Task objective — Word for word, reproduce each entry.

▶

-- ==== Sys2Proof/Proofs/TaskRecords.lean ====
section
/-! SUPPORT. Kernel and task records, and the grids that stand for them (R168, R280, R370 to R372). -/

namespace Sys2Proof.Machine

/-! Records. -/

theorem regionsBad_iff {b : List Byte} : regionsBad b 0x20 = true ↔ ¬ RegionsLegal b := by
  simp [regionsBad, RegionsLegal, fieldOf]

theorem regionsAt_eq (b : List Byte) : regionsAt b 0x20 = regionsOf b := rfl

/-- A kernel record is taken up as it stands exactly where it is legal (R168). -/
theorem ofBytes_legal {addr : Nat} {b : List Byte} (h : KernelLegal addr b) : Kernel.ofBytes addr b = some
    { addr := addr, entry := BitVec.ofNat 64 (fieldOf b 0 8), groups := fieldOf b 8 1, kclass := fieldOf b 9 1
      blocks := fieldOf b 10 1, optiles := fieldOf b 11 1, acctiles := fieldOf b 12 1, spbytes := fieldOf b 0x10 4
      liveCount := fieldOf b 0x14 4, liveTab := fieldOf b 0x18 8, regions := regionsOf b } := by
  obtain ⟨haddr, hg, hg', hk, hb, ho, hac, hz, hsp, hr⟩ := h
  have hreg : regionsBad b 0x20 = false := by
    rw [← Bool.not_eq_true, regionsBad_iff, not_not]
    exact hr
  unfold Kernel.ofBytes
  rw [if_neg]
  · rfl
  · unfold fieldOf at hg hg' hk hb ho hac hz hsp
    simp only [hreg, Bool.or_false, Bool.or_eq_true, decide_eq_true_eq, ne_eq, decide_not, Bool.not_eq_true', decide_eq_false_iff_not]
    omega

theorem ofBytes_illegal {addr : Nat} {b : List Byte} (h : ¬ KernelLegal addr b) : Kernel.ofBytes addr b = none := by
  unfold Kernel.ofBytes
  rw [if_pos]
  by_contra hc
  refine h ?_
  have hreg := regionsBad_iff (b := b)
  simp only [Bool.or_eq_true, decide_eq_true_eq, ne_eq, decide_not, Bool.not_eq_true', decide_eq_false_iff_not, not_or, not_not,
    hreg] at hc
  obtain ⟨⟨⟨⟨⟨⟨⟨⟨⟨haddr, hg⟩, hg'⟩, hk⟩, hb⟩, ho⟩, hac⟩, hz⟩, hsp⟩, hr⟩ := hc
  unfold KernelLegal fieldOf
  exact ⟨haddr, by omega, by omega, by omega, by omega, by omega, by omega, hz, hsp, hr⟩

/-- A task record is judged by R280. -/
theorem taskBad_iff {b : List Byte} {flags : Nat} : (TaskRec.ofBytes b flags).bad = true ↔ ¬ TaskLegal b flags := by
  have hreg := regionsBad_iff (b := b)
  have hbit : natBit (fieldOf b 0x0D 1) 0 = false ↔ fieldOf b 0x0D 1 % 2 = 0 := by
    simp [natBit]
  unfold TaskRec.ofBytes TaskLegal
  simp only [Bool.or_eq_true, Bool.and_eq_true, decide_eq_true_eq, ne_eq, decide_not, Bool.not_eq_true', decide_eq_false_iff_not,
    hreg, hbit]
  generalize RegionsLegal b = legal
  by_cases hr : legal
  · simp only [hr, not_true, and_false, or_false, implies_true, and_true]
    omega
  · simp only [hr, not_false_iff, and_true, imp_false]
    omega

/-! What fits an empty core (R19). -/

/-- Groups go round the sides (R375). -/
theorem sideGroups_eq (n side : Nat) (h : side < 4) : sideGroups n side = groupsOn n side := by
  unfold sideGroups groupsOn
  induction n with
  | zero => simp; omega
  | succ n ih =>
    rw [List.range_succ, List.countP_append, ← ih, List.countP_singleton]
    by_cases hn : n % 4 = side
    · simp only [hn, decide_true, if_true]
      omega
    · simp only [hn, decide_false, Bool.false_eq_true, if_false]
      omega

theorem fitsEmpty_iff {k : Kernel} : k.fitsEmpty = true ↔ FitsEmpty k := by
  unfold Kernel.fitsEmpty FitsEmpty
  simp only [Bool.and_eq_true, decide_eq_true_eq, List.all_eq_true, List.mem_range]
  refine and_congr_right fun _ => forall₂_congr fun i hi => ?_
  rw [sideGroups_eq _ _ hi, ite_mul, one_mul, and_assoc, and_assoc]

/-! Grids in the task table (R370 to R372). -/

theorem regionsMeet_iff {r q : Region} : regionsMeet r q = true ↔ Meet r q := by
  unfold regionsMeet Meet
  simp only [Bool.and_eq_true, Bool.or_eq_true, decide_eq_true_eq, ne_eq, decide_not, Bool.not_eq_true', decide_eq_false_iff_not]
  have (n : Nat) : ¬ n = 0 ↔ 0 < n := by omega
  rw [this, this]
  tauto

theorem mem_graph {s : State} {ctx : Nat} {parent : Option Nat} {u : Grid} : u ∈ s.graph ctx parent ↔
    u ∈ s.disp.grids ∧ u.retired = false ∧ u.sup = none ∧ u.parent = parent ∧ (parent = none → u.ctx = ctx) := by
  unfold State.graph
  simp only [List.mem_filter, Bool.and_eq_true, Bool.not_eq_true', Option.isNone_iff_eq_none, decide_eq_true_eq, Bool.or_eq_true]
  refine and_congr_right fun _ => ?_
  cases parent <;> simp [and_assoc]

/-- A grid stands in the task table as its task record asks. -/
theorem accept_accepted {s : State} {a : Accept} {b : List Byte} {flags : Nat} {k : Kernel} :
    ∃ e D, s.accept a (TaskRec.ofBytes b flags) k = (s.disp.nextGrid, { s with disp := D }) ∧ D.grids = s.disp.grids ++ [e]
      ∧ Accepted s e b k a.ctx a.parent a.cls a.depth ∧ e.root = a.root.getD e.id ∧ e.parentTeam = a.parentTeam
      ∧ e.mode = a.mode := by
  refine ⟨_, _, rfl, rfl, ⟨rfl, rfl, rfl, rfl, rfl, rfl, rfl, rfl, rfl, ?_, rfl, rfl, rfl, rfl, fun n => ?_⟩, rfl, rfl, rfl⟩
  · simp only [TaskRec.declared, TaskRec.ofBytes, natBit, regionsAt_eq, Nat.shiftRight_zero, beq_iff_eq]
  · simp only [List.mem_map, List.mem_filter, mem_graph, List.any_eq_true, regionsMeet_iff]
    constructor
    · rintro ⟨u, ⟨⟨hu, hret, hsup, hparent, hctx⟩, q, hq, r, hr, hmeet⟩, rfl⟩
      exact ⟨u, hu, rfl, hret, hsup, hparent, hctx, q, hq, r, hr, hmeet⟩
    · rintro ⟨u, hu, rfl, hret, hsup, hparent, hctx, q, hq, r, hr, hmeet⟩
      exact ⟨u, ⟨⟨hu, hret, hsup, hparent, hctx⟩, q, hq, r, hr, hmeet⟩, rfl⟩

end Sys2Proof.Machine
end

◀

Response below —
-- ==== Sys2Proof/Proofs/TaskRecords.lean ====
section
/-! SUPPORT. Kernel and task records, and the grids that stand for them (R168, R280, R370 to R372). -/

namespace Sys2Proof.Machine

/-! Records. -/

theorem regionsBad_iff {b : List Byte} : regionsBad b 0x20 = true ↔ ¬ RegionsLegal b := by
  simp [regionsBad, RegionsLegal, fieldOf]

theorem regionsAt_eq (b : List Byte) : regionsAt b 0x20 = regionsOf b := rfl

/-- A kernel record is taken up as it stands exactly where it is legal (R168). -/
theorem ofBytes_legal {addr : Nat} {b : List Byte} (h : KernelLegal addr b) : Kernel.ofBytes addr b = some
    { addr := addr, entry := BitVec.ofNat 64 (fieldOf b 0 8), groups := fieldOf b 8 1, kclass := fieldOf b 9 1
      blocks := fieldOf b 10 1, optiles := fieldOf b 11 1, acctiles := fieldOf b 12 1, spbytes := fieldOf b 0x10 4
      liveCount := fieldOf b 0x14 4, liveTab := fieldOf b 0x18 8, regions := regionsOf b } := by
  obtain ⟨haddr, hg, hg', hk, hb, ho, hac, hz, hsp, hr⟩ := h
  have hreg : regionsBad b 0x20 = false := by
    rw [← Bool.not_eq_true, regionsBad_iff, not_not]
    exact hr
  unfold Kernel.ofBytes
  rw [if_neg]
  · rfl
  · unfold fieldOf at hg hg' hk hb ho hac hz hsp
    simp only [hreg, Bool.or_false, Bool.or_eq_true, decide_eq_true_eq, ne_eq, decide_not, Bool.not_eq_true', decide_eq_false_iff_not]
    omega

theorem ofBytes_illegal {addr : Nat} {b : List Byte} (h : ¬ KernelLegal addr b) : Kernel.ofBytes addr b = none := by
  unfold Kernel.ofBytes
  rw [if_pos]
  by_contra hc
  refine h ?_
  have hreg := regionsBad_iff (b := b)
  simp only [Bool.or_eq_true, decide_eq_true_eq, ne_eq, decide_not, Bool.not_eq_true', decide_eq_false_iff_not, not_or, not_not,
    hreg] at hc
  obtain ⟨⟨⟨⟨⟨⟨⟨⟨⟨haddr, hg⟩, hg'⟩, hk⟩, hb⟩, ho⟩, hac⟩, hz⟩, hsp⟩, hr⟩ := hc
  unfold KernelLegal fieldOf
  exact ⟨haddr, by omega, by omega, by omega, by omega, by omega, by omega, hz, hsp, hr⟩

/-- A task record is judged by R280. -/
theorem taskBad_iff {b : List Byte} {flags : Nat} : (TaskRec.ofBytes b flags).bad = true ↔ ¬ TaskLegal b flags := by
  have hreg := regionsBad_iff (b := b)
  have hbit : natBit (fieldOf b 0x0D 1) 0 = false ↔ fieldOf b 0x0D 1 % 2 = 0 := by
    simp [natBit]
  unfold TaskRec.ofBytes TaskLegal
  simp only [Bool.or_eq_true, Bool.and_eq_true, decide_eq_true_eq, ne_eq, decide_not, Bool.not_eq_true', decide_eq_false_iff_not,
    hreg, hbit]
  generalize RegionsLegal b = legal
  by_cases hr : legal
  · simp only [hr, not_true, and_false, or_false, implies_true, and_true]
    omega
  · simp only [hr, not_false_iff, and_true, imp_false]
    omega

/-! What fits an empty core (R19). -/

/-- Groups go round the sides (R375). -/
theorem sideGroups_eq (n side : Nat) (h : side < 4) : sideGroups n side = groupsOn n side := by
  unfold sideGroups groupsOn
  induction n with
  | zero => simp; omega
  | succ n ih =>
    rw [List.range_succ, List.countP_append, ← ih, List.countP_singleton]
    by_cases hn : n % 4 = side
    · simp only [hn, decide_true, if_true]
      omega
    · simp only [hn, decide_false, Bool.false_eq_true, if_false]
      omega

theorem fitsEmpty_iff {k : Kernel} : k.fitsEmpty = true ↔ FitsEmpty k := by
  unfold Kernel.fitsEmpty FitsEmpty
  simp only [Bool.and_eq_true, decide_eq_true_eq, List.all_eq_true, List.mem_range]
  refine and_congr_right fun _ => forall₂_congr fun i hi => ?_
  rw [sideGroups_eq _ _ hi, ite_mul, one_mul, and_assoc, and_assoc]

/-! Grids in the task table (R370 to R372). -/

theorem regionsMeet_iff {r q : Region} : regionsMeet r q = true ↔ Meet r q := by
  unfold regionsMeet Meet
  simp only [Bool.and_eq_true, Bool.or_eq_true, decide_eq_true_eq, ne_eq, decide_not, Bool.not_eq_true', decide_eq_false_iff_not]
  have (n : Nat) : ¬ n = 0 ↔ 0 < n := by omega
  rw [this, this]
  tauto

theorem mem_graph {s : State} {ctx : Nat} {parent : Option Nat} {u : Grid} : u ∈ s.graph ctx parent ↔
    u ∈ s.disp.grids ∧ u.retired = false ∧ u.sup = none ∧ u.parent = parent ∧ (parent = none → u.ctx = ctx) := by
  unfold State.graph
  simp only [List.mem_filter, Bool.and_eq_true, Bool.not_eq_true', Option.isNone_iff_eq_none, decide_eq_true_eq, Bool.or_eq_true]
  refine and_congr_right fun _ => ?_
  cases parent <;> simp [and_assoc]

/-- A grid stands in the task table as its task record asks. -/
theorem accept_accepted {s : State} {a : Accept} {b : List Byte} {flags : Nat} {k : Kernel} :
    ∃ e D, s.accept a (TaskRec.ofBytes b flags) k = (s.disp.nextGrid, { s with disp := D }) ∧ D.grids = s.disp.grids ++ [e]
      ∧ Accepted s e b k a.ctx a.parent a.cls a.depth ∧ e.root = a.root.getD e.id ∧ e.parentTeam = a.parentTeam
      ∧ e.mode = a.mode := by
  refine ⟨_, _, rfl, rfl, ⟨rfl, rfl, rfl, rfl, rfl, rfl, rfl, rfl, rfl, ?_, rfl, rfl, rfl, rfl, fun n => ?_⟩, rfl, rfl, rfl⟩
  · simp only [TaskRec.declared, TaskRec.ofBytes, natBit, regionsAt_eq, Nat.shiftRight_zero, beq_iff_eq]
  · simp only [List.mem_map, List.mem_filter, mem_graph, List.any_eq_true, regionsMeet_iff]
    constructor
    · rintro ⟨u, ⟨⟨hu, hret, hsup, hparent, hctx⟩, q, hq, r, hr, hmeet⟩, rfl⟩
      exact ⟨u, hu, rfl, hret, hsup, hparent, hctx, q, hq, r, hr, hmeet⟩
    · rintro ⟨u, hu, rfl, hret, hsup, hparent, hctx, q, hq, r, hr, hmeet⟩
      exact ⟨u, ⟨⟨hu, hret, hsup, hparent, hctx⟩, q, hq, r, hr, hmeet⟩, rfl⟩

end Sys2Proof.Machine
end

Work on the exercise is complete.